Pros and Cons of Using Margin in Share Market Investments

Margin trading is a feature available on the stock market with the help of stockbrokers. The basic aim of the facility is to help investors purchase stocks worth more than what they can afford. 

With the margin trading provision at play, investors can earn high returns by buying high-value stocks at a fraction of the actual price. 

The remainder of the stock value is loaned by the stockbroker to the investor, with a nominal MTF interest rate attached. This amount is loaned when the investor leverages their market position either through cash or their investments or securities. 

With all this in mind and as helpful as it may sound, using margin in share market investments does come with its set of risks and rewards. That is exactly what we will be telling you about here.

Advantages

Below is a list of some of the advantages or pros of using margin in share market investments:

  • Higher Buying Power: 
  • With the help of Margin trading, investors gain access to more capital to invest than they have with them
  • With the availability of higher capital, investors can then also invest in higher-value stocks
  • Since the investment range increases, so does the potential to maximise their profit

  • Leveraged Profits: 
  • When investors use leverage, they stand a chance to multiply their gains
  • This can happen when the market moves in their favour. 
  • As a result, the profit potential for investors is quite high, especially if the market is volatile. 
  • Short-Selling Opportunities: 
  • Margin trading lets investors trade through short-selling
  • In short-selling investors can profit from falling stock prices 

  • Access to High-Value Stocks: 
  • Because of the access to greater capital, investors now have access to stocks they might not have been able to afford before
  • With such high-value stocks available, investors have better exposure to prominent companies and market leaders.

Disadvantages of Margin Trading

Below is a list of some of the disadvantages or cons of using margin in share market investments:

More Risky: 

  • Where there is the potential for higher profits, the potential for greater losses also exists
  • This happens when the market moves against your positions.
  • Sometimes, the losses could also potentially be greater than the initial investment.

Interest Payments: 

  • Since a majority of the total funds are being loaned to the investor by the stockbroker, the latter charges a nominal MTF interest rate on it.

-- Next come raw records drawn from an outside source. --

/-- RMA_WRITE, RMA_READ, RMA_RESP and PAGING_SERVED. Every packet of an RMA_WRITE that has arrived is checked by
itself (R393) and written at its offset in the named area of its page; the complete message is answered with ACK OK
(R385, R388). A failed check answers NAK with the first status under R17: BAD_COMMAND outside the area, ACCESS_DENIED
for another carriage, for a write to a sealed or shared page or to a directory entry, STALE_GEN for an old generation,
FROZEN for a write to a parked page, TIME_HOLDOVER, RETRY_AFTER for a cold page, ABORTED for a held one. A packet for
a TIER 1 page waits in the paging buffer of 8 MiB and is served from there, oldest first (R394); a packet that finds
no room is dropped and counted. An RMA_READ is answered with one RMA_RESP that carries the requested bytes to the
requester's window (R396); a response whose window or generation is not current is discarded and counted, the last
packet of a current one ends the operation with the window's bytes (R397). The page of an answered read is held until
the answer has left (R395). The epoch of a message is judged as it stood when the message arrived (R62). Rests on
spec/11_fabric_port.md, spec/14_memory.md. -/
def Obligations.RemoteReadsAndWritesAreCheckedAndServed : Prop :=
  (∀ (src : BitVec 12) (op : BitVec 32) (e : RxEntry) (s : State), s.live = true →
    look (src.toNat, op.toNat) s.prt.rx = some e → H.mtype e.hdr = 5 → e.tooLate s = false → e.epochUse (H.epoch e.hdr) ≠ .hold →
    exec (.rmaWrite src op) s = .next (rmaWritten (src.toNat, op.toNat)
      (forEach e.parts (rmaWritePart (src.toNat, op.toNat)) s))) ∧
  (∀ (key : Nat × Nat) (p : Nat × List Byte) (e : RxEntry) (g : Page) (s : State), look key s.prt.rx = some e →
    look (H.rkey e.hdr) s.seq.pages = some g →
    let e' := { e with parts := e.parts.filter (fun x => x.1 != p.1) }
    let u := onPrt (fun x => { x with rx := put key e' x.rx }) s
    let a := areaBase s.im (H.rflags e.hdr % 4) + H.roff e.hdr + p.1
    (∀ st, rmaFault u e' true = some st →
      rmaWritePart key p s = rmaRefuse key { e' with got := remSet (p.1 / 4096) e.got } st u) ∧
    (rmaFault u e' true = none → g.loc.isCxl = false → canWrite u g.loc a p.2.length = true →
      rmaWritePart key p s = writeLoc g.loc a p.2 u) ∧
    (rmaFault u e' true = none → g.loc.isCxl = true → rmaWritePart key p s = stallPacket key e' p.1 p.2 u)) ∧
  (∀ (key : Nat × Nat) (e : RxEntry) (s : State), look key s.prt.rx = some e → e.complete = true → e.parts = [] →
    s.prt.paging.any (fun x => (H.src x.body, H.opId x.body) == key) = false →
    rmaWritten key s = ackMsg key e Status.ok 0 0 s) ∧
  (∀ (e : RxEntry) (g : Page) (write : Bool) (s : State),
    let h := e.hdr
    H.rkind h = 1 → H.rflags h < 2 → look (H.rkey h) s.seq.pages = some g →
    (areaSize s.im (H.rflags h % 4) < H.roff h + H.msgLen h → rmaFault s e write = some Status.badCommand) ∧
    (H.roff h + H.msgLen h ≤ areaSize s.im (H.rflags h % 4) →
      (g.car ≠ H.car h ∨ (write = true ∧ (g.sealed_ = true ∨ 1 < g.refs)) → rmaFault s e write = some Status.accessDenied) ∧
      (g.car = H.car h → (write = true → g.sealed_ = false ∧ g.refs ≤ 1) → keyFault s g = none →
        (e.epochUse (H.epoch h) = .stale → rmaFault s e write = some Status.staleEpoch) ∧
        (e.epochUse (H.epoch h) ≠ .stale → H.rgen h ≠ pageGen s (H.rkey h) → rmaFault s e write = some Status.staleGen) ∧
        (e.epochUse (H.epoch h) ≠ .stale → H.rgen h = pageGen s (H.rkey h) → g.comp = false →
          (write = true → pageParked s (H.rkey h) = true → rmaFault s e write = some Status.frozen) ∧
          ((write = true → pageParked s (H.rkey h) = false) →
            rmaFault s e write = if s.timeServes = false then some Status.timeHoldover
              else if g.loc = .cold then some Status.retryAfter
              else if pageHeld s (H.rkey h) = true then some Status.aborted else none))))) ∧
  (∀ (e : RxEntry) (s : State), H.rkind e.hdr = 1 → H.rflags e.hdr = 2 → H.roff e.hdr + H.msgLen e.hdr ≤ 128 →
    rmaFault s e true = some Status.accessDenied) ∧
  (∀ (key : Nat × Nat) (e : RxEntry) (off : Nat) (d : List Byte) (s : State),
    (pagingUsed s + (packetAt e off d).length ≤ 8388608 → stallPacket key e off d s = onPrt (fun x => { x with
      paging := x.paging ++ [{ body := packetAt e off d, since := s.clk }] }) (bump .PRT_C_STALLS_COUNT e.car 1 s)) ∧
    (8388608 < pagingUsed s + (packetAt e off d).length → (stallPacket key e off d s).prt.paging = s.prt.paging ∧
      SameMem s (stallPacket key e off d s))) ∧
  (∀ (src : BitVec 12) (op : BitVec 32) (e : RxEntry) (g : Page) (s : State), s.live = true →
    look (src.toNat, op.toNat) s.prt.rx = some e → H.mtype e.hdr = 6 → e.tooLate s = false → e.epochUse (H.epoch e.hdr) ≠ .hold →
    s.prt.paging.any (fun x => (H.src x.body, H.opId x.body) == (src.toNat, op.toNat)) = false →
    look (H.rkey e.hdr) s.seq.pages = some g →
    (∀ st, rmaFault s e false = some st →
      exec (.rmaRead src op) s = .next (rmaRefuse (src.toNat, op.toNat) e st s)) ∧
    (rmaFault s e false = none → g.loc.isCxl = true → H.rflags e.hdr % 4 < 2 →
      exec (.rmaRead src op) s = .next (stallPacket (src.toNat, op.toNat) e 0 [] s)) ∧
    (rmaFault s e false = none → g.loc.isCxl = false ∨ 2 ≤ H.rflags e.hdr % 4 →
      exec (.rmaRead src op) s = .next (rmaServe (src.toNat, op.toNat) e g s))) ∧
  (∀ (key : Nat × Nat) (e : RxEntry) (g : Page) (d : List Byte) (s : State), H.rflags e.hdr % 4 < 2 → g.comp = false →
    let u := notePage g (areaBase s.im (H.rflags e.hdr % 4) + H.roff e.hdr) (H.msgLen e.hdr) s
    (areaBytes u (H.rkey e.hdr) g (H.rflags e.hdr % 4) (H.roff e.hdr) (H.msgLen e.hdr) = some d →
      rmaServe key e g s = holdRead key (H.rkey e.hdr) (sendPlain {
        mtype := 7, dest := H.src e.hdr, car := e.car, epoch := H.epoch e.hdr, echo := H.echo e.hdr,
        rkind := H.respKind e.hdr, rgen := H.respGen e.hdr, rkey := H.respKey e.hdr, roff := H.respOff e.hdr,
        msgLen := d.length } key.2 d (rxFree key u))) ∧
    (areaBytes u (H.rkey e.hdr) g (H.rflags e.hdr % 4) (H.roff e.hdr) (H.msgLen e.hdr) = none →
      rmaServe key e g s = rmaRefuse key e Status.uncorrectable u)) ∧
  (∀ (src : BitVec 12) (op : BitVec 32) (e : RxEntry) (s : State), s.live = true →
    look (answerKey src.toNat op.toNat) s.prt.rx = some e → H.mtype e.hdr = 7 →
    (windowCurrent s e.hdr = false → exec (.rmaResp src op) s =
      .next (bump .PRT_C_STALE_GEN_COUNT e.car e.parts.length (rxFree (answerKey src.toNat op.toNat) s))) ∧
    (windowCurrent s e.hdr = true →
      let u := onPrt (fun x => { x with
        windows := upd (H.rkey e.hdr)
          (fun w => { w with data := e.parts.foldl (fun d p => overwrite d (H.roff e.hdr + p.1) p.2) w.data }) x.windows,
        rx := put (answerKey src.toNat op.toNat) { e with parts := [] } x.rx }) s
      (e.complete = false → exec (.rmaResp src op) s = .next u) ∧
      (∀ w, e.complete = true → look (H.rkey e.hdr) u.prt.windows = some w → exec (.rmaResp src op) s =
        .next (opEnd op.toNat Status.ok 0 0 (slice w.data (H.roff e.hdr) (H.msgLen e.hdr)) (rxFree (answerKey src.toNat op.toNat) u))))) ∧
  (∀ (h : List Byte) (s : State), windowCurrent s h = true → H.rkind h = 2 ∧ H.roff h + H.msgLen h ≤ 1048576 ∧
    (∃ w, look (H.rkey h) s.prt.windows = some w ∧ w.gen = H.rgen h ∧ w.op = some (H.opId h)) ∧
    ∃ x, look (H.opId h) s.prt.ops = some x ∧ H.dest x.hdr = H.src h) ∧
  (∀ (key : Nat × Nat) (p : Nat) (s : State), (key, p) ∈ (holdRead key p s).prt.reads ∧ (holdRead key p s).mem = s.mem) ∧
  (∀ (x : Paging) (rest : List Paging) (e : RxEntry) (g : Page) (s : State), s.live = true → s.prt.paging = x :: rest →
    look (H.src x.body, H.opId x.body) s.prt.rx = some e → look (H.rkey e.hdr) s.seq.pages = some g →
    let key := (H.src x.body, H.opId x.body)
    let u := onPrt (fun y => { y with paging := rest }) s
    (∀ st, rmaFault u e (H.mtype e.hdr == 5) = some st → exec .pagingServed s = .next (rmaRefuse key e st u)) ∧
    (rmaFault u e (H.mtype e.hdr == 5) = none →
      (pagedWaits s (H.mtype e.hdr == 5) g = true → exec .pagingServed s = .next s) ∧
      (H.mtype e.hdr = 5 → pagedWaits s true g = false → exec .pagingServed s =
        .next (rmaWritten key (servePagedWrite key e g (H.msgOff x.body) (x.body.drop 104) u))) ∧
      (H.mtype e.hdr = 6 → exec .pagingServed s = .next (rmaServe key e g u)))) ∧
  (∀ (key : Nat × Nat) (e : RxEntry) (g : Page) (off : Nat) (d : List Byte) (s : State), g.comp = false →
    canWrite s g.loc (areaBase s.im (H.rflags e.hdr % 4) + H.roff e.hdr + off) d.length = true →
    servePagedWrite key e g off d s = writeLoc g.loc (areaBase s.im (H.rflags e.hdr % 4) + H.roff e.hdr + off) d s)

If the MTF interest rate is high, it can end up eating into the profits or returns the investor gains from the investment

Margin Calls: 

  • A margin call can be thought of as a reminder to an investor by the stockbroker
  • Margin calls help manage risks by pointing out to the investor that the value of the MTF account has fallen below a certain level. 
  • With this indication, the investor is expected to add more funds to the account to maintain the  margin amount 
  • If this call is not heeded, the stockbroker may choose to forcefully liquidate some of the positions to prevent further losses

In Conclusion

Trading in margin meaning in share market can be quite exciting without a doubt, especially since it opens up new avenues for the trader. With a larger capital at their disposal, traders have the benefit of investing in high-value stocks, attaining a higher market position and potentially generating higher gains as well. 

But like any other investment strategy, margin trading also comes with its fair share of risks and rewards. This is why investors must look at each aspect of the strategy before they decide to pursue it further. This will help them steer clear of potentially higher losses, which sometimes might also exceed the initial investment amount.